The company’s biggest loss area, on the other hand, remains its Reality Labs segment, which houses Meta’s metaverse efforts and logged a $3.7 billion operating loss with revenues down 26% from last year.

On Alphabet’s third-quarter 2023 earnings call Tuesday (Oct. 24), CEO Sundar Pichai told investors that “more than half of all funded generative AI startups are Google Cloud customers.”

Last quarter, Pichai reported that 70% of generative AI unicorns were using Google Cloud. In the time since Q2 and Q3 2023, Pichai added that the number of active generative AI projects being built on Alphabet-owned platforms grew sevenfold.

During Spotify’s quarterly earnings call on Tuesday (Oct. 24), founder, CEO and Chairman Daniel Ek said AI at Spotify was intended to boost engagement and generate “even more compelling value” for users.

Ek also noted that AI voice translation holds immense potential, particularly in non-English language content, where availability is limited.

“It can personalize things. It can contextualize things. It can provide this thing at a scale that would be impossible to do by humans,” Ek said.

News broke this past Sunday (Oct. 22) that Apple is reportedly investing $1 billion per year to integrate generative AI across its product line.

Building on the Technology

Two top executives at AI pioneer OpenAI believe the technology will be capable of doing any job a human can do within the next 10 years.

Mastercard, for its part, on Monday (Oct. 23) announced it was expanding its consulting business to include practices dealing with AI and economics, while also enhancing Digital Labs, its business transformation service.

According to the release, Mastercard’s AI consulting practice works with businesses to adopt relevant and responsible AI strategies, with experts identifying and integrating AI tools for improved customer experiences, operational efficiency and sustainable revenue generation.

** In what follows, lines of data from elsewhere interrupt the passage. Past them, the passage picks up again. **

-- ==== Sys2Proof/Machine/Flags.lean ====
section
/-! DEFINITION. Machine/Flags.lean: the bit patterns of the 2-bit registers (10_state.md R23, R26), the flag word of
STATUS (45_top_level_events.md R217), the other result words (30_encoding.md R82), and the states the spec derives from
registers (R24, R244). -/

namespace Sys2Proof.Machine

/-- The bit pattern of `pressClass` (R23). -/
def PressClass.bits : PressClass → BitVec 2
  | .none => 0
  | .short => 1
  | .long => 2
  | .three => 3

/-- The bit pattern of `sched` (R26). -/
def Sched.bits : Sched → BitVec 2
  | .idle => 0
  | .fadingIn => 1
  | .steadyOn => 2
  | .fadingOut => 3

/-- The bit pattern of `gen[g].mode` (R29). -/
def GenMode.bits : GenMode → BitVec 2
  | .stopped => 0
  | .running => 1
  | .stopping => 2
  | .three => 3

/-- The flag word of STATUS, `lastLevel` in bit 9 down to `inMotion` in bit 0 (R217). -/
def State.statusWord (s : State) : Word :=
  (BitVec.ofBool s.lastLevel ++ s.pressClass.bits ++ s.sched.bits ++ BitVec.ofBool s.asleep ++
    BitVec.ofBool s.lockout ++ BitVec.ofBool s.halfBrightness ++ BitVec.ofBool s.depressed ++
    BitVec.ofBool s.inMotion).setWidth 32

/-- The result word of GEN_STEP: the brightness in `[15:0]`, the `on` report in bit 16 (R82, R106). -/
def stepWord (b : Half) (on : Bool) : Word := (BitVec.ofBool on ++ b).setWidth 32

/-- The result word of GEN_ISRUN: bit 0 (R82, R105). -/
def flagWord (b : Bool) : Word := (BitVec.ofBool b).setWidth 32

/-- The result word of ZONE_RUN: the brightness in `[15:0]` (R82, R133). -/
def levelWord (b : Half) : Word := b.setWidth 32

/-- The document's button states (R24). -/
inductive ButtonState where
  | idle
  | pressed
  | releasedShort
  | releasedLong
  deriving DecidableEq, Repr

/-- The button state is derived from `depressed` and `pressClass`, not stored (R24). -/
def State.buttonState (s : State) : ButtonState :=
  if s.depressed then .pressed
  else match s.pressClass with
    | .none => .idle
    | .short => .releasedShort
    | .long => .releasedLong
    | .three => .idle

/-- The two power states of R244. -/
inductive PowerState where
  | awake
  | asleep
  deriving DecidableEq, Repr

/-- The power state is `asleep` (R244). -/
def State.powerState (s : State) : PowerState := if s.asleep then .asleep else .awake

end Sys2Proof.Machine
end

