/-! ## The scheduler -/

/-- R181, R188: the transition table of `sched`, one transition at most, and the frame of SCHED_STEP. -/
def Obligations.SchedulerTransitionTable : Prop :=
  ∀ s : State, ∃ t, exec .schedStep s = .next t ∧
    t = { s with
      sched := t.sched, fadeInTimer := t.fadeInTimer, fadeOutTimer := t.fadeOutTimer, asleep := t.asleep,
      zones := t.zones, gens := t.gens, result := 0, cmdErr := false, frameValid := false, dcWrite := false } ∧
    t.zones.length = s.zones.length ∧ t.gens.length = s.gens.length ∧
    t.sched =
      match s.sched, s.inMotion with
      | .idle, true => .fadingIn
      | .idle, false => .idle
      | .fadingIn, true => if s.fadeInTimer = 0 then .steadyOn else .fadingIn
      | .fadingIn, false => .fadingOut
      | .steadyOn, true => .steadyOn
      | .steadyOn, false => .fadingOut
      | .fadingOut, true => .fadingIn
      | .fadingOut, false => if s.fadeOutTimer = 0 then .idle else .fadingOut

/-- R182: motion begins. Every ambient zone gets ZONE_ON with FADE_MS, `fadeInTimer` is loaded, the generators start now
exactly when GATE = 0, and `fadeOutTimer` and `asleep` are left. -/
def Obligations.MotionBeginsFadesIn : Prop :=
  ∀ s : State, s.shaped → s.inMotion = true → (s.sched = .idle ∨ s.sched = .fadingOut) →
    ∃ t, exec .schedStep s = .next t ∧ t.sched = .fadingIn ∧ t.fadeInTimer = s.cfg.fadeMs ∧
      t.fadeOutTimer = s.fadeOutTimer ∧ t.asleep = s.asleep ∧
      (∀ z < s.cfg.nz, t.zone z =
        if (s.cfg.zoneCfg z).src = .fade ∧ ¬((s.zone z).level = s.cfg.maxLevel ∧ (s.zone z).target = s.cfg.maxLevel)
        then { cur := (s.zone z).level, fromLevel := (s.zone z).level, target := s.cfg.maxLevel,
               dur := s.cfg.fadeMs, elapsed := 0 }
        else s.zone z) ∧
      (∀ g < s.cfg.ng, t.gen g = if s.cfg.gate then s.gen g else { s.gen g with mode := .running, acc := 0 })

/-- R183: the fade-in is complete. `sched` is SteadyOn and the generators start now exactly when GATE = 1; while its timer
runs, and in SteadyOn, nothing happens. -/
def Obligations.FadeInCompleteStartsGenerators : Prop :=
  ∀ s : State, s.shaped → s.inMotion = true →
    (s.sched = .fadingIn → s.fadeInTimer = 0 → ∃ t, exec .schedStep s = .next t ∧
      t = { s with
        sched := .steadyOn, gens := t.gens, result := 0, cmdErr := false, frameValid := false, dcWrite := false } ∧
      ∀ g < s.cfg.ng, t.gen g = if s.cfg.gate then { s.gen g with mode := .running, acc := 0 } else s.gen g) ∧
    ((s.sched = .fadingIn ∧ s.fadeInTimer ≠ 0) ∨ s.sched = .steadyOn →
      exec .schedStep s = .next { s with result := 0, cmdErr := false, frameValid := false, dcWrite := false })

/-- R184: motion ends. Every ambient zone gets ZONE_OFF with FADE_MS, every generator gets GEN_STOP, `fadeOutTimer` is
loaded, and `fadeInTimer` and `asleep` are left. -/
def Obligations.MotionEndsFadesOut : Prop :=
  ∀ s : State, s.shaped → s.inMotion = false → (s.sched = .fadingIn ∨ s.sched = .steadyOn) →
    ∃ t, exec .schedStep s = .next t ∧ t.sched = .fadingOut ∧ t.fadeOutTimer = s.cfg.fadeMs ∧
      t.fadeInTimer = s.fadeInTimer ∧ t.asleep = s.asleep ∧
      (∀ z < s.cfg.nz, t.zone z =
        if (s.cfg.zoneCfg z).src = .fade ∧ ¬((s.zone z).level = 0 ∧ (s.zone z).target = 0)
        then { cur := (s.zone z).level, fromLevel := (s.zone z).level, target := 0, dur := s.cfg.fadeMs, elapsed := 0 }
        else s.zone z) ∧
      (∀ idx : BitVec 8, idx.toNat < s.cfg.ng →
        ∃ u, exec (.genStop idx) s = .next u ∧ t.gen idx.toNat = u.gen idx.toNat)

/-- R185, R187: without motion, FadingOut with its timer run out and Idle end in Idle, FadingOut with time left stays;
`asleep` is set exactly when the five-part sleep condition of R187 holds of the state just reached, and nothing else is
written. (That the never-stored `pressClass` pattern 3 prevents the sleep is the model's literal reading of R187, log 11.) -/
def Obligations.IdleRequestsSleep : Prop :=
  ∀ s : State, s.inMotion = false → (s.sched = .idle ∨ s.sched = .fadingOut) →
    let reached : Sched := if s.sched = .fadingOut ∧ s.fadeOutTimer ≠ 0 then .fadingOut else .idle
    let sleeps : Prop := reached = .idle ∧ s.depressed = false ∧ s.pressClass = .none ∧
      ∀ g < s.cfg.ng, (s.gen g).mode ≠ .stopping
    ∃ t, exec .schedStep s = .next t ∧
      t = { s with
        sched := reached, asleep := t.asleep, result := 0, cmdErr := false, frameValid := false, dcWrite := false } ∧
      (t.asleep = true ↔ s.asleep = true ∨ sleeps)

/-- R186: the fade timers and the fades they time run together. `k` TICKs after the SCHED_STEP that began a fade-in (or a
fade-out) its timer is `max(0, FADE_MS - k)`; every ambient zone it restarted has `dur = FADE_MS` and
`elapsed = min(k, FADE_MS)`, so the timer is 0 exactly when `elapsed = dur`, and the zone is then at its target. -/
def Obligations.FadeTimerRunsWithTheFades : Prop :=
  ∀ (s : State) (k : Nat), s.shaped →
    let runsTogether (t : State) (timer goal : Half) : Prop :=
      timer.toNat = s.cfg.fadeMs.toNat - k ∧
      ∀ z < s.cfg.nz, (s.cfg.zoneCfg z).src = .fade → ¬((s.zone z).level = goal ∧ (s.zone z).target = goal) →
        (t.zone z).dur = s.cfg.fadeMs ∧ (t.zone z).elapsed.toNat = min k s.cfg.fadeMs.toNat ∧
        (timer = 0 ↔ (t.zone z).elapsed = (t.zone z).dur) ∧ (timer = 0 → (t.zone z).level = goal)
    (s.inMotion = true → (s.sched = .idle ∨ s.sched = .fadingOut) →
      ∃ t, execList (.schedStep :: pseudoTicks k) s = .next t ∧ runsTogether t t.fadeInTimer s.cfg.maxLevel) ∧
    (s.inMotion = false → (s.sched = .fadingIn ∨ s.sched = .steadyOn) →
      ∃ t, execList (.schedStep :: pseudoTicks k) s = .next t ∧ runsTogether t t.fadeOutTimer 0)

/-! ## Whole-machine rules -/

/-- R27, R215, R244: the four interrupt-context operations and RESET leave the block awake; no other operation ends a
sleep; only POLL and SCHED_STEP begin one. -/
def Obligations.OnlyInterruptsAndResetWake : Prop :=
  ∀ (i : Instr) (s t : State), exec i s = .next t →
    (i.context = .interrupt ∨ i = .reset → t.asleep = false) ∧
    (i.context ≠ .interrupt → i ≠ .reset → s.asleep = true → t.asleep = true) ∧
    (s.asleep = false → t.asleep = true → i = .poll ∨ i = .schedStep)

/-- R72, R271: the interrupt-context operations write none of FRAME, DC, `halfBrightness`, `lockout`, `sched`, nor any
zone register but `elapsed`, nor any generator register but `acc`. -/
def Obligations.InterruptsWriteOnlyFlagsAndCounters : Prop :=
  ∀ (i : Instr) (s t : State), i.context = .interrupt → exec i s = .next t →
    t.frame = s.frame ∧ t.dc = s.dc ∧ t.halfBrightness = s.halfBrightness ∧ t.lockout = s.lockout ∧
    t.sched = s.sched ∧ t.dcOut = s.dcOut ∧ t.dcWrite = false ∧ t.result = 0 ∧
    (∀ z, t.zone z = { s.zone z with elapsed := (t.zone z).elapsed }) ∧
    (∀ g, t.gen g = { s.gen g with acc := (t.gen g).acc })

/-- R72: the main-loop operations write none of `now`, `lastLevel`, `depressed`, `shortTimer`, `longTimer`, send no frame,
and never set `inMotion` nor load the motion timer. -/
def Obligations.MainLoopLeavesInterruptRegisters : Prop :=
  ∀ (i : Instr) (s t : State), i.context = .mainLoop → exec i s = .next t →
    t.now = s.now ∧ t.lastLevel = s.lastLevel ∧ t.depressed = s.depressed ∧ t.shortTimer = s.shortTimer ∧
    t.longTimer = s.longTimer ∧ t.frameOut = s.frameOut ∧ t.frameValid = false ∧
    (t.inMotion = s.inMotion ∨ t.inMotion = false) ∧ (t.motionTimer = s.motionTimer ∨ t.motionTimer = 0)

/-- R241, R210: TICK is the only operation that moves time: every other one but RESET leaves `now`, and leaves each of
the five timers as it was or loads it with its configured time or 0. -/
def Obligations.OnlyTickMovesTime : Prop :=
  ∀ (i : Instr) (s t : State), i ≠ .tick → i ≠ .reset → exec i s = .next t →
    t.now = s.now ∧
    (t.motionTimer = s.motionTimer ∨ t.motionTimer = s.cfg.holdMs ∨ t.motionTimer = 0) ∧
    (t.shortTimer = s.shortTimer ∨ t.shortTimer = s.cfg.shortMs) ∧
    (t.longTimer = s.longTimer ∨ t.longTimer = s.cfg.longMs) ∧
    (t.fadeInTimer = s.fadeInTimer ∨ t.fadeInTimer = s.cfg.fadeMs) ∧
    (t.fadeOutTimer = s.fadeOutTimer ∨ t.fadeOutTimer = s.cfg.fadeMs)

/-- R61, R62, R63: FRAME is written by ZONE_RUN, GEN_STEP, POLL and RESET only, DC by BTN_CONSUME, POLL and RESET only,
and a channel of no zone keeps its entry under every operation but RESET, which makes it 0. -/
def Obligations.OnlyCommitsWriteTheSpaces : Prop :=
  ∀ (i : Instr) (s t : State), exec i s = .next t → s.spaceOk .frame →
    (t.frame = s.frame ∨ i = .poll ∨ i = .reset ∨ (∃ idx, i = .zoneRun idx) ∨ ∃ idx, i = .genStep idx) ∧
    (t.dc = s.dc ∨ i = .poll ∨ i = .reset ∨ i = .btnConsume) ∧
    ∀ ch, (∀ z < s.cfg.nz, ch ∉ (s.cfg.zoneCfg z).channels) →
      t.memRead .frame ch = if i = .reset then 0 else s.memRead .frame ch
end

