-- ==== Sys2Proof/Laws/Loops.lean ====
section
/-! SUPPORT. Laws/Loops.lean: what the loops over zones, generators and channels leave in the register files and in the
address spaces. -/

namespace Sys2Proof.Machine

/-! ## The form of the address spaces -/

theorem State.spaceOk_congr {s t : State} {sp : Space} (hc : t.cfg = s.cfg) (hs : t.space sp = s.space sp)
    (h : s.spaceOk sp) : t.spaceOk sp := by
  simpa only [State.spaceOk, hc, hs] using h

theorem State.foldl_write_cfg (s : State) (sp : Space) (val : State → Nat → Half) (l : List Nat) :
    (l.foldl (fun t ch => t.memWrite sp ch (val t ch)) s).cfg = s.cfg :=
  foldl_keeps State.cfg _ (fun t _ => by cases sp <;> rfl) _ _

/-- A loop of writes to channels below `N` keeps both address spaces in form. -/
theorem State.foldl_write_spaceOk (s : State) (sp sp' : Space) (val : State → Nat → Half) (l : List Nat)
    (hl : ∀ ch ∈ l, ch < s.cfg.n) (h : s.spaceOk sp') :
    (l.foldl (fun t ch => t.memWrite sp ch (val t ch)) s).spaceOk sp' := by
  induction l generalizing s with
  | nil => exact h
  | cons c l ih =>
    refine ih _ (fun ch hch => ?_) (State.memWrite_spaceOk s sp sp' c _ (hl c (by simp)) h)
    have := hl ch (by simp [hch])
    cases sp <;> exact this

/-- A loop of writes of values that depend on channel and configuration only: a channel that is written holds its
value, every other channel what it held. -/
theorem State.memRead_foldl_write (s : State) (sp : Space) (val : Config → Nat → Half) (l : List Nat)
    (h : Memory.wf (unlisted s.cfg sp) (s.space sp)) (a : Nat) :
    (l.foldl (fun t ch => t.memWrite sp ch (val t.cfg ch)) s).memRead sp a =
      if a ∈ l then val s.cfg a else s.memRead sp a := by
  induction l generalizing s with
  | nil => simp
  | cons c l ih =>
    have hc : (s.memWrite sp c (val s.cfg c)).cfg = s.cfg := by cases sp <;> rfl
    have hw : Memory.wf (unlisted (s.memWrite sp c (val s.cfg c)).cfg sp)
        ((s.memWrite sp c (val s.cfg c)).space sp) := by
      cases sp <;> exact Memory.write_wf _ _ c _ h
    rw [List.foldl_cons, ih _ hw, hc]
    by_cases ha : a ∈ l
    · simp [ha]
    · by_cases hac : a = c
      · subst hac
        simp [ha, State.memRead_memWrite_same s sp a _ h]
      · simp [ha, hac, State.memRead_memWrite_other s sp c a _ hac]

/-- DC after a Short press (R164): every channel holds its value in the table of the new mode. -/
theorem State.memRead_shortAction (s : State) (h : Memory.wf (unlisted s.cfg .dc) s.dc) (a : Nat) :
    s.shortAction.memRead .dc a =
      if a < s.cfg.n then (if s.halfBrightness then s.cfg.dcFullAt a else s.cfg.dcHalfAt a) else s.memRead .dc a := by
  have hb : ∀ (l : List Nat) (u : State), u.halfBrightness = (!s.halfBrightness) →
      l.foldl (fun u ch => u.memWrite .dc ch (if u.halfBrightness then u.cfg.dcHalfAt ch else u.cfg.dcFullAt ch)) u =
      l.foldl (fun u ch => u.memWrite .dc ch
        (if s.halfBrightness then u.cfg.dcFullAt ch else u.cfg.dcHalfAt ch)) u := by
    intro l
    induction l with
    | nil => intros; rfl
    | cons c l ih =>
      intro u hu
      simp only [List.foldl_cons]
      rw [ih _ (by simpa using hu)]
      congr 2
      cases hh : s.halfBrightness <;> simp [hu, hh]
  have key := State.memRead_foldl_write { s with halfBrightness := !s.halfBrightness } .dc
    (fun c ch => if s.halfBrightness then c.dcFullAt ch else c.dcHalfAt ch) (List.range s.cfg.n) h a
  rw [← hb _ _ rfl] at key
  simp only [List.mem_range] at key
  exact key

/-- What a Short press presents on `dc_out` is the table it wrote (R164). -/
theorem State.shortAction_dcOut (s : State) : s.shortAction.dcOut = s.shortAction.vector .dc := rfl

@[simp] theorem State.shortAction_halfBrightness (s : State) : s.shortAction.halfBrightness = !s.halfBrightness :=
  foldl_keeps State.halfBrightness _ (fun _ _ => by rfl) _ _

@[simp] theorem State.shortAction_dcWrite (s : State) : s.shortAction.dcWrite = true := rfl

/-! ## A commit (R68) -/

theorem State.memRead_commit (s : State) (z : Nat) (v : Half) (h : Memory.wf (unlisted s.cfg .frame) s.frame) (a : Nat) :
    (s.commit z v).memRead .frame a =
      if a ∈ (s.cfg.zoneCfg z).channels then clampB s.cfg v else s.memRead .frame a :=
  State.memRead_foldl_write s .frame (fun c _ => clampB c v) _ h a

theorem State.commit_spaceOk (s : State) (z : Nat) (v : Half) (sp : Space)
    (hl : ∀ ch ∈ (s.cfg.zoneCfg z).channels, ch < s.cfg.n) (h : s.spaceOk sp) : (s.commit z v).spaceOk sp :=
  State.foldl_write_spaceOk s .frame sp (fun t _ => clampB t.cfg v) _ hl h

/-! ## The configuration -/

/-- In a well-formed configuration every channel of a zone exists. -/
theorem Config.channels_lt {c : Config} (h : c.wf) {z ch : Nat} (hch : ch ∈ (c.zoneCfg z).channels) : ch < c.n := by
  simp only [Config.zoneCfg, List.getD_eq_getElem?_getD] at hch
  cases hz : c.zones[z]? with
  | none => simp [hz] at hch
  | some zc =>
    simp only [hz, Option.getD_some] at hch
    exact h.2.2.2.2.2.1 zc (List.mem_of_getElem? hz) ch hch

On Wednesday (Oct. 25),  Brady Harrison, director of customer analytics solution delivery at Kount, an Equifax company, told PYMNTS that, “from a consumer perspective, I think some stuff is going to get way better … With the economic overhang, organizations are somewhat maxed out on new customer acquisition and are increasingly looking to grow and retain their existing customer wallet. We’re seeing machine learning and AI play a pretty substantial part of that on the risk side [by juicing authorizations].”

“By analyzing payment data, merchants can gain valuable insights because AI can identify trends and customer behaviors and help optimize pricing strategies and marketing channels [around those insights], and even predict and prevent customer churn,” Justin Shoolery, head of data science and analytics at sticky.io, told PYMNTS on Monday.

On Tuesday, anti-fraud tech firm Featurespace introduced TallierLTM, which it describes as the first AI “large transaction model.”

“What OpenAI’s LLMs have done for language, TallierLTM will do for payments,” David Excell, founder of Featurespace, said in a news release.

PYMNTS and Featurespace collaborated on the recent report “The State of Fraud and Financial Crime in the U.S.,” based on interviews of 200 executives working at financial institutions (FIs) with assets of at least $5 billion, and found that fraud attacks are becoming more commonplace.

The new tool is designed to offer a significant improvement when it comes to differentiating between genuine consumers and bad actors.